Suppose $10\%$ of all wine bottles have corks (instead of screw-tops). A restaurant opens $400$ random bottles in a month and counts the number that are corked. Use a normal distribution to estimate the probability that the restaurant will open $k$ corked bottles.
(a) What are μ and σ in the normal approximation?
The standard deviation is the average, so it would be $40$ corked bottles. σ is just the standard deviation squared, so that'd be $40^2$.
(b) The probability is about .68 that the number of corked bottles will fall between a and b. What are a and b?
Since 68% percent falls between one standard deviation, wouldn't this be $80$?

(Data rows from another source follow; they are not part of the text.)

/-- Time 5000 ns, increment of 10 ns; a follower with 7 ns to slew and an interval of one microsecond passed. -/
def dTm : Dev := wr 1 Reg.TIM_NOW 5000 (wr 0 Reg.TIM_NOW 5001 devM)
def dSlew : Dev := updDie 1 (fun x => { x with slew := 7, slewAge := 255000 }) dTm
def dStop : Dev := updPkg 0 (fun x => { x with refStop := true }) dTm
def dPps : Dev := updDie 0 (fun x => { x with ppsAt := some 0 }) (wr 0 Reg.TIM_NOW 1100000001 (setFlg 0 Reg.TIM_CTL Fl.TIM_CTL_PPS_EN true devM))

theorem witness_EventsAndTheTimeBase_time : (pkgSt dStop 0).refStop = true ∧ (pkgSt dTm 0).refStop = false ∧ dTm.cfg.present 1 = true ∧ slewLeft dTm 1 = 0
    ∧ 0 < slewLeft dSlew 1 ∧ (1 : Nat) ≠ refDie dSlew ∧ max 1 (fld dSlew 1 Reg.TIM_CTL Fl.TIM_CTL_SLEW_US) * 1000 ≤ (dieSt dSlew 1).slewAge
    ∧ synced (setFlg 1 Reg.TIM_QUALITY Fl.TIM_QUALITY_SYNCED true dTm) 1 = true ∧ refDie devM = 0
    ∧ flg devM 0 Reg.TIM_CTL Fl.TIM_CTL_PPS_EN = false ∧ flg dPps 0 Reg.TIM_CTL Fl.TIM_CTL_PPS_EN = true ∧ (dieSt dPps 0).ppsAt = some 0
    ∧ 0 + 1100000000 < nowOf dPps 0 := by decide +kernel

theorem test_referenceEdge : rg (out (.referenceEdge 1) dTm) 1 Reg.TIM_NOW = 5010 ∧ rg (out (.referenceEdge 1) dSlew) 1 Reg.TIM_NOW = 5011 := by decide +kernel
theorem test_timestampExchange : (dieSt (out (.timestampExchange 1) dTm) 1).slew = 1 ∧ synced (out (.timestampExchange 1) dTm) 1 = true := by decide +kernel
theorem test_alignmentLost : 504 ∈ (dieSt (out (.alignmentLost 1) (setFlg 1 Reg.TIM_QUALITY Fl.TIM_QUALITY_SYNCED true dTm)) 1).raised := by decide +kernel
theorem test_ppsEdge : rg (out .ppsEdge dPps) 0 Reg.PPS_CAP = 1100000001 ∧ (out .ppsEdge devM).regs = devM.regs := by decide +kernel
theorem test_ppsLoss : (dieSt (out .ppsLoss dPps) 0).raised = [502] := by decide +kernel
theorem test_adjWrite : rg (out (.adjWrite 0 0x1FFFFFFFFFFFFFFF) dTm) 0 Reg.TIM_ADJ = 0xFFFFFFFFFFFFFF ∧ (out (.adjWrite 1 5) dTm).regs = dTm.regs := by decide +kernel
theorem test_incrWrite : rg (out (.incrWrite 1 0x1234567890) dTm) 1 Reg.REF_CFG = 0x234567890 := by decide +kernel
theorem test_referenceStop : (pkgSt (out (.referenceStop 0) dTm) 0).refStop = true := by decide +kernel
theorem test_referenceResume : rg (out (.referenceResume 0 2) dStop) 1 Reg.TIM_NOW = 66035 ∧ rg (out (.referenceResume 0 2) dStop) 1 Reg.LAST_GAP = 2 := by
  decide +kernel

/-! ### Witnesses: the high-speed port -/

/-- The port of die 0 in a mode over a device, its domain on and its link up or down. -/
def dHsp (mode : Nat) (up : Bool) (d : Dev) : Dev :=
  setFlg 0 Reg.HSP_MODE Fl.HSP_MODE_LINK_UP up (setFlg 0 Reg.HSP_MODE Fl.HSP_MODE_PERST false (setFld 0 Reg.HSP_MODE Fl.HSP_MODE_MODE mode
    (setDomState 0 95 0 (setFld 0 Reg.BOOT_STATUS Fl.BOOT_STATUS_STAGE 3 d))))
def dEp : Dev := dHsp 0 true devM
def dEpDn : Dev := dHsp 0 false devM
def dRoot : Dev := dHsp 1 true devM
def dPerst : Dev := setFlg 0 Reg.HSP_MODE Fl.HSP_MODE_PERST true dEpDn
def dPme (d : Dev) : Dev := updHsp 0 (fun x => { x with cfg := [(cfgKey 1 17, 0x100)] }) d

theorem witness_PortLinksAndResets : linkUp dEpDn 0 = false ∧ mayTrain dEpDn 0 = true ∧ linkUp dEp 0 = true ∧ hspEnd dEp 0 = true ∧ perstOn dEp 0 = false
    ∧ perstOn dPerst 0 = true ∧ hspEnd dPerst 0 = true ∧ fnExists (dPme dEp) 0 1 = true ∧ cfgStored (dPme dEp) 0 (pfOf 1) 17 / 256 % 2 = 1
    ∧ fld (setFld 0 Reg.HSP_MODE Fl.HSP_MODE_LSTATE 2 (dPme dEpDn)) 0 Reg.HSP_MODE Fl.HSP_MODE_LSTATE = 2
    ∧ domState dEp 0 95 ≠ 1 ∧ domState (setDomState 0 95 1 dEp) 0 95 = 1 ∧ hspRoot dRoot 0 = true := by decide +kernel

theorem test_linkUp : fld (out (.linkUp 0 16 6 true) dEpDn) 0 (Reg.DOM_CTL 95) Fl.DOM_CTL_OPP = 3 ∧ 416 ∈ (dieSt (out (.linkUp 0 16 6 true) dEpDn) 0).raised := by
  decide +kernel
theorem test_linkRetrain : fld (out (.linkRetrain 0 8 5 false) dEp) 0 Reg.HSP_MODE Fl.HSP_MODE_WIDTH = 8 := by decide +kernel
theorem test_linkDown : fld (out (.linkDown 0) dEp) 0 Reg.HSP_MODE Fl.HSP_MODE_LSTATE = 3 := by decide +kernel
theorem test_perstNAssert : linkUp (out (.perstNAssert 0) dEp) 0 = false ∧ perstOn (out (.perstNAssert 0) dEp) 0 = true := by decide +kernel
theorem test_perstNDeassert : (dieSt (out (.perstNDeassert 0) dPerst) 0).raised = [428] := by decide +kernel
theorem test_pmeTurnOff : (hspSt (out (.pmeTurnOff 0) dEp) 0).sent = [.pmeToAck] := by decide +kernel
theorem test_pmeReq : (hspSt (out (.pmeReq 0 1) (dPme dEp)) 0).sent = [.pme 1] ∧ (hspSt (out (.pmeReq 0 1) dEp) 0).sent = [] := by decide +kernel
theorem test_electricalIdleExit : domState (out (.electricalIdleExit 0) (setDomState 0 95 1 dEp)) 0 95 = 5 := by decide +kernel
theorem test_errorMessageReceived : (dieSt (out (.errorMessageReceived 0 2) dRoot) 0).raised = [436] := by decide +kernel
theorem test_pmeMessageReceived : (dieSt (out (.pmeMessageReceived 0) dRoot) 0).raised = [438] := by decide +kernel
theorem test_rootRstWrite : linkUp (out (.rootRstWrite 0 true) dRoot) 0 = false := by decide +kernel

/-- Functions 0 and 1 have their enables set and function 1 may carry traffic; channel 2 of function 1 is in a state; a request is outstanding. -/
def fnBits : Word := setB Fl.FN_STATUS_BME true (setB Fl.FN_STATUS_MSE true 0)
def dFn (d : Dev) : Dev :=
  wr 0 (Reg.FN_STATUS 1) fnBits (wr 0 (Reg.FN_STATUS 0) fnBits (setFlg 0 (Reg.FN_CFG 1) Fl.FN_CFG_EN true (wr 0 (Reg.DMA_CFG 2) (setF Fl.DMA_CFG_FN 1 (setB Fl.DMA_CFG_EN true 0)) d)))
def dCh (n : Nat) : Dev := setChanState 0 2 n (dFn dEp)
def oReq (by' : OutFor) (drop : Bool) : OutReq := ⟨5, 1, by', 0x100, 8, 0, 0, drop, false⟩
def dOut (o : OutReq) : Dev := updHsp 0 (fun x => { x with outs := [o] }) (dCh 1)
def dFnB (fl : Fld) : Dev := setFnFlg 0 1 fl true (dFn dEp)
def dRel : Dev := setFlg 0 Reg.BOOT_STATUS Fl.BOOT_STATUS_RELEASED true dEp
def dWin (held : List (KMap Word)) : Dev := updHsp 0 (fun x => { x with commits := held }) (setFlg 0 Reg.WIN_STATUS Fl.WIN_STATUS_PENDING true dEp)

theorem witness_PortFunctions : hspEnd dEp 0 = true ∧ fnExists dEp 0 1 = true ∧ fnFlg dEp 0 1 Fl.FN_STATUS_VF_EN = false
    ∧ (fnFld dEp 0 1 Fl.FN_STATUS_DSTATE == 3) = !true ∧ fnFlg (dCh 1) 0 1 Fl.FN_STATUS_BME = true ∧ chanFn (dCh 1) 0 2 = 1 ∧ chanState (dCh 1) 0 2 = 1
    ∧ fnFlg (dFnB Fl.FN_STATUS_QUIESCING) 0 1 Fl.FN_STATUS_QUIESCING = true ∧ (∀ o ∈ (hspSt (dFnB Fl.FN_STATUS_QUIESCING) 0).outs, o.fn ≠ 1)
    ∧ fnFlg (dFnB Fl.FN_STATUS_FLR_BUSY) 0 1 Fl.FN_STATUS_FLR_BUSY = true ∧ linkUp dEp 0 = true ∧ domOn dEp 0 95 = true ∧ fnExists dEp 0 2 = false
    ∧ inReserve dEp 0 = false ∧ released dEp 0 = false ∧ released dRel 0 = true ∧ (3 : Nat) ∉ [1, 17, 20, 26, 174]
    ∧ outAt (dOut (oReq (.core 0) true)) 0 5 = some (oReq (.core 0) true) ∧ outAt (dOut (oReq (.core 0) false)) 0 5 = some (oReq (.core 0) false)
    ∧ outAt (dOut (oReq (.chan 2) false)) 0 5 = some (oReq (.chan 2) false)
    ∧ nowOf (dOut (oReq (.core 0) false)) 0 < 0 + cplTimeout (dOut (oReq (.core 0) false)) 0 1
    ∧ 0 + cplTimeout (wr 0 Reg.TIM_NOW 0xFFFFFFFFFFFF (dOut (oReq (.core 0) false))) 0 1 ≤ nowOf (wr 0 Reg.TIM_NOW 0xFFFFFFFFFFFF (dOut (oReq (.core 0) false))) 0
    ∧ flg dEp 0 Reg.WIN_STATUS Fl.WIN_STATUS_PENDING = false ∧ flg (dWin [[]]) 0 Reg.WIN_STATUS Fl.WIN_STATUS_PENDING = true
    ∧ (hspSt (dWin []) 0).commits = [] ∧ (hspSt (dWin [[]]) 0).commits = [] :: [] := by decide +kernel

theorem test_bmeClear : chanState (out (.bmeClear 0 1) (dCh 1)) 0 2 = 3 ∧ (hspSt (out (.bmeClear 0 1) (dOut (oReq (.core 0) false))) 0).outs = [oReq (.core 0) true] := by
  decide +kernel
theorem test_quiesceEnd : (dieSt (out (.quiesceEnd 0 1) (dFnB Fl.FN_STATUS_QUIESCING)) 0).raised = [422] := by decide +kernel
theorem test_enableSet : fnFlg (out (.enableSet 0 1 2) dEp) 0 1 Fl.FN_STATUS_VF_EN = true ∧ 429 ∈ (dieSt (out (.enableSet 0 1 2) dEp) 0).raised := by decide +kernel
theorem test_flr : fnFlg (out (.flr 0 1) (dFn dEp)) 0 1 Fl.FN_STATUS_MSE = false := by decide +kernel
theorem test_flrComplete : 423 ∈ (dieSt (out (.flrComplete 0 1) (dFnB Fl.FN_STATUS_FLR_BUSY)) 0).raised := by decide +kernel
theorem test_dStateChange : chanState (out (.dStateChange 0 1 true) (dCh 1)) 0 2 = 2 := by decide +kernel
theorem test_configurationRequest : (hspSt (out (.configurationRequest 0 2 0 none 9) dEp) 0).sent = [.cpl 2 9 1 false []]
    ∧ (hspSt (out (.configurationRequest 0 1 0 none 9) dEp) 0).sent = [.cpl 1 9 2 false []] := by decide +kernel
theorem test_completionReceived : outAt (out (.completionReceived 0 5 0 false [1, 2, 3, 4, 5, 6, 7, 8]) (dOut (oReq (.core 0) false))) 0 5 = none
    ∧ fnFld (out (.completionReceived 0 5 0 false []) (dOut (oReq (.core 0) true))) 0 1 Fl.FN_STATUS_CPL_DISCARD = 1 := by decide +kernel
theorem test_completionTimeout : 421 ∈ (dieSt (out (.completionTimeout 0 5) (wr 0 Reg.TIM_NOW 0xFFFFFFFFFFFF (dOut (oReq (.core 0) false)))) 0).raised := by
  decide +kernel
theorem test_go : flg (out (.go 0) dEp) 0 Reg.WIN_STATUS Fl.WIN_STATUS_PENDING = true ∧ flg (out (.go 0) (dWin [])) 0 Reg.WIN_STATUS Fl.WIN_STATUS_HELD = true := by
  decide +kernel
theorem test_winCommitComplete : flg (out (.winCommitComplete 0) (dWin [])) 0 Reg.WIN_STATUS Fl.WIN_STATUS_PENDING = false := by decide +kernel

/-- The BAR4 window of function 1 maps the low DRAM; a doorbell page, a queue and a device in which slice 1, its home, keeps the line of 0x2000. -/
def dIn (q : QueueSt) : Dev :=
  { updHsp 0 (fun x => { x with live := [(33, setB Fl.WIN_CTL_EN true 0)] }) (dFn (wr 0 (Reg.DB_MAP 0) (setB Fl.DB_MAP_EN true 0)
      (wr 0 Reg.QTAB (setB Fl.QTAB_EN true 0) (dHsp 0 true (updHome 1 (fun x => { x with llc := [(key0, some lineH)] }) (setDomState 0 44 0 devM)))))) with queues := [(0, some q)] }
def qIn : QueueSt := { imageQueue 0 with ringLg := 8, pushMask := 1, popMask := 1, packed := true }
def dI2 : Dev := dIn qIn
def eight : List (Option Byte) := [some 1, some 2, some 3, some 4, some 5, some 6, some 7, some 8]
def itm : QItem := .words [0x0807060504030201]
def prod1 : QProd := fnProd dI2 0 1
def dNoMse : Dev := setFnFlg 0 1 Fl.FN_STATUS_MSE false dI2
def dNoEn : Dev := setFlg 0 (Reg.FN_CFG 1) Fl.FN_CFG_EN false dI2

theorem witness_PortTraffic_inbound : tgtFits dI2 0 (.bar 4 0x2000) = true ∧ linkUp dI2 0 = true ∧ domOn dI2 0 95 = true ∧ (hspSt dI2 0).inq = []
    ∧ inGate dNoMse 0 1 = some 1 ∧ inGate dI2 0 1 = none ∧ inOff dNoEn 0 1 = true ∧ inGate dNoEn 0 1 = none ∧ inOff dI2 0 1 = false
    ∧ inPlace dI2 0 1 (.bar 0 8) = .bar0 8 ∧ inPlace dI2 0 1 (.bar 2 0x400FFFFF) = .page 255 ∧ inPlace dI2 0 1 (.bar 2 0x3FFFFFFF) = .win 15 0x3FFFFFF
    ∧ inPlace dI2 0 1 (.bar 4 0x2000) = .win 16 0x2000 ∧ winTranslate dI2 0 0 0 8 = none ∧ winTranslate dI2 0 16 0x2000 8 = some 0x2000
    ∧ regionOf 0x2000 = .dram 0 0x2000 ∧ rangeAwake dI2 0 0x2000 8 = true ∧ (∀ a, HostTgt.bar 4 0x2000 = .bus a → isMsi dI2 0 a eight = false)
    ∧ 0 < msixCount 1 ∧ 0 < msixCount 65 := by
  refine ⟨?_, ?_, ?_, ?_, ?_, ?_, ?_, ?_, ?_, ?_, ?_, ?_, ?_, ?_, ?_, ?_, ?_, ?_, ?_, ?_⟩ <;> first | decide +kernel | (intro a h; cases h)

theorem test_inboundMemoryRead : (hspSt (out (.inboundMemoryRead 0 1 (.bar 4 0x2000) 8 7) dI2) 0).sent
      = [.cpl 1 7 0 false [0x88, 0x77, 0x66, 0x55, 0x44, 0x33, 0x22, 0x11]]
    ∧ (hspSt (out (.inboundMemoryRead 0 1 (.bar 2 0) 8 7) dI2) 0).sent = [.cpl 1 7 1 false []] := by decide +kernel
theorem test_inboundMemoryWrite : llcLine (out (.inboundMemoryWrite 0 1 (.bar 4 0x2000) eight false) dI2) 1 key0
      = some { lineH with data := 0x0807060504030201 }
    ∧ msixWord (out (.inboundMemoryWrite 0 1 (.bar 0 0x10000C) [some 0, some 0, some 0, some 0] false) dI2) 0 1 0 3 = 0 := by decide +kernel

/-- The tail buffer holds a doorbell entry; a doorbell waits behind a full one. -/
def dBuf : Dev := updHsp 0 (fun x => { x with buf := [(0, prod1, itm)] }) dI2
def dFull : Dev := wr 0 Reg.TIM_NOW 1000000 (updHsp 0 (fun x => { x with buf := List.replicate 8 (1, prod1, .closeMark), inq := [(.db 1 0 prod1 [itm], 0)] }) dI2)

theorem witness_PortTraffic_doorbells : dbItems dI2 0 1 1 0x40001000 eight = none ∧ HoldRoom dI2 0 ∧ dbItems dI2 0 1 0 0x40000008 eight = some [itm] ∧ (hspSt dI2 0).buf = []
    ∧ bufUse dI2 0 < 8 ∧ (hspSt dBuf 0).inq = [] ∧ (hspSt dBuf 0).buf = (0, prod1, itm) :: []
    ∧ (tailPush 0 prod1 itm (updHsp 0 (fun z => { z with buf := [] }) dBuf)).isSome = true ∧ (hspSt dFull 0).inq = [(.db 1 0 prod1 (itm :: []), 0)]
    ∧ bufAdd 0 0 prod1 itm (updHsp 0 (fun z => { z with inq := [] }) dFull) = none
    ∧ 0 + max 1 (fld dFull 0 Reg.DB_CTL Fl.DB_CTL_DB_TO) * 1000 ≤ nowOf dFull 0 := by unfold HoldRoom; decide +kernel

theorem test_doorbellWrite : (hspSt (out (.doorbellWrite 0 1 0 8 eight) dI2) 0).buf = [(0, prod1, itm)]
    ∧ fnFld (out (.doorbellWrite 0 1 1 0 eight) dI2) 0 1 Fl.FN_STATUS_DB_DISCARD = 1 := by decide +kernel
theorem test_doorbellRelease : (hspSt (out (.doorbellRelease 0) dBuf) 0).buf = []
    ∧ (queueAt (out (.doorbellRelease 0) dBuf) 0).map (fun q => tailOf q 2000) = some [(prod1, itm)] := by decide +kernel
theorem test_doorbellTimeout : 425 ∈ (dieSt (out (.doorbellTimeout 0) dFull) 0).raised ∧ (hspSt (out (.doorbellTimeout 0) dFull) 0).inq = [] := by decide +kernel

/-- Channel 2 of function 1 takes its descriptors from queue 0, whose entry asks for a READ of 64 bytes from host address 0x9000 to 0x2000;
or it runs with a current descriptor of the given operation. -/
def desc : QEntry := ⟨BitVec.ofNat 512 (64 * 2 ^ 32 + 0x9000 * 2 ^ 64 + 0x2000 * 2 ^ 128 + 0x77 * 2 ^ 192), false, 64, false, false, false⟩
def qDma : QueueSt := { imageQueue 0 with ringLg := 8, pushMask := 1, popMask := 1, win := [desc], tail := 1 }
def dRun (op state : Nat) (due : Bool) : Dev :=
  updChan 0 2 (fun x => { x with due := due }) (wr 0 (Reg.DMA_CUR 2 2) 0x2000 (wr 0 (Reg.DMA_CUR 2 1) 0x9000
    (wr 0 (Reg.DMA_CUR 2 0) (BitVec.ofNat 64 (op + 64 * 2 ^ 32)) (setChanState 0 2 state (dIn qDma)))))
def wDesc (i : Nat) : Word := BitVec.ofNat 64 (lineGet desc.data (8 * i) 8)

theorem witness_PortTraffic_dma : chanFn (dIn qDma) 0 2 = 1 ∧ dmaReady (dIn qDma) 0 2 = true ∧ fld (dIn qDma) 0 (Reg.DMA_CFG 2) Fl.DMA_CFG_DQ = 0
    ∧ qFaults (dIn qDma) qPOP (BitVec.ofNat 64 0) (fnWho (dIn qDma) 0 1).ns (fnProd (dIn qDma) 0 1) = false ∧ queueAt (dIn qDma) 0 = some qDma
    ∧ qDma.packed = false ∧ qDma.framed = false ∧ popWhy qDma = none ∧ qDma.win = desc :: [] ∧ desc.poison = false ∧ badDesc 1 wDesc = false
    ∧ chanState (dRun 0 1 false) 0 2 = 1 ∧ (chanSt (dRun 0 1 false) 0 2).due = false ∧ fnIssues (dRun 0 1 false) 0 1 = true
    ∧ (chanSt (dRun 0 1 false) 0 2).pos < dmaLen (dRun 0 1 false) 0 2 ∧ dmaOp (dRun 0 1 false) 0 2 = 0 ∧ (hspSt (dRun 0 1 false) 0).outs.length < 512
    ∧ dmaOp (dRun 1 1 false) 0 2 = 1 ∧ unitAwake (dRun 1 1 false) 0 0x2000 = true ∧ unitAwake (dRun 1 1 false) 0 0x203F = true
    ∧ (chanSt (dRun 0 1 true) 0 2).due = true ∧ (dmaPush 0 2 (dRun 0 1 true)).2 = true ∧ (chanSt (dRun 0 1 true) 0 2).status = 0
    ∧ chanState (dRun 0 5 false) 0 2 = 5 ∧ chanState (dRun 0 4 false) 0 2 = 4 := by decide +kernel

(c) What are a and b for an approximate probability of .95?
This is two standard deviations, so $160$.
(d) What are a and b for an approximate probability of .99?
Three standard deviations, so $240$.
The restaurant wants the head waiter to avoid serving corked bottles since they’re more expensive. So they offer her a bonus if fewer than the expected number of corked bottles gets opened, provided the results are significant at the .01 level. On the other hand they’ll fire her if more than the expected number of corked bottles gets opened, assuming the results are significant at the .01 level.
(e) How few corked bottles have to be opened for the head waiter to get the bonus? How many corked bottles have to opened for the head waiter to lose her job? (Assume the estimates above are accurate.)
I don't get this question, wouldn't this just be the opposite of a standard deviation at 99%?
For (a), just think about how ridiculous the answer seems. $40^2=1600$, meaning that samples are an average of 1600 bottles away from the true mean, when there are only 400 in the population. $\sigma$ is not the standard deviation squared, IT IS the standard deviation. Therefore, $\sigma$ is the $variance$ squared, which is given by $\sigma=\sqrt{npq}$, where $n$ is the sample size, $q=1-p$, and $p$ is the probability of a success.
For (b), you are correct in stating that $0.68$ is within one standard deviation of the mean, but you initial calculation of standard deviation is incorrect. Again, $\sigma=Standard Deviation=\sqrt{npq}$. This means that $a=\mu-\sigma$ and $b=\mu+\sigma$.
For (c), $.95$ is 2 standard deviations away from the mean, but again, your standard deviation is incorrect. $a=\mu-2\sigma$ and $b=\mu+2\sigma$.
For (d), same as (b) and (c), but $a=\mu-3\sigma$ and $b=\mu+3\sigma$.
For (e), since .01 is the significance level, having less than the $1st$ percentile (in bottles) opened means she gets a bonus, and having more than the $99th$ percentile gets her fired.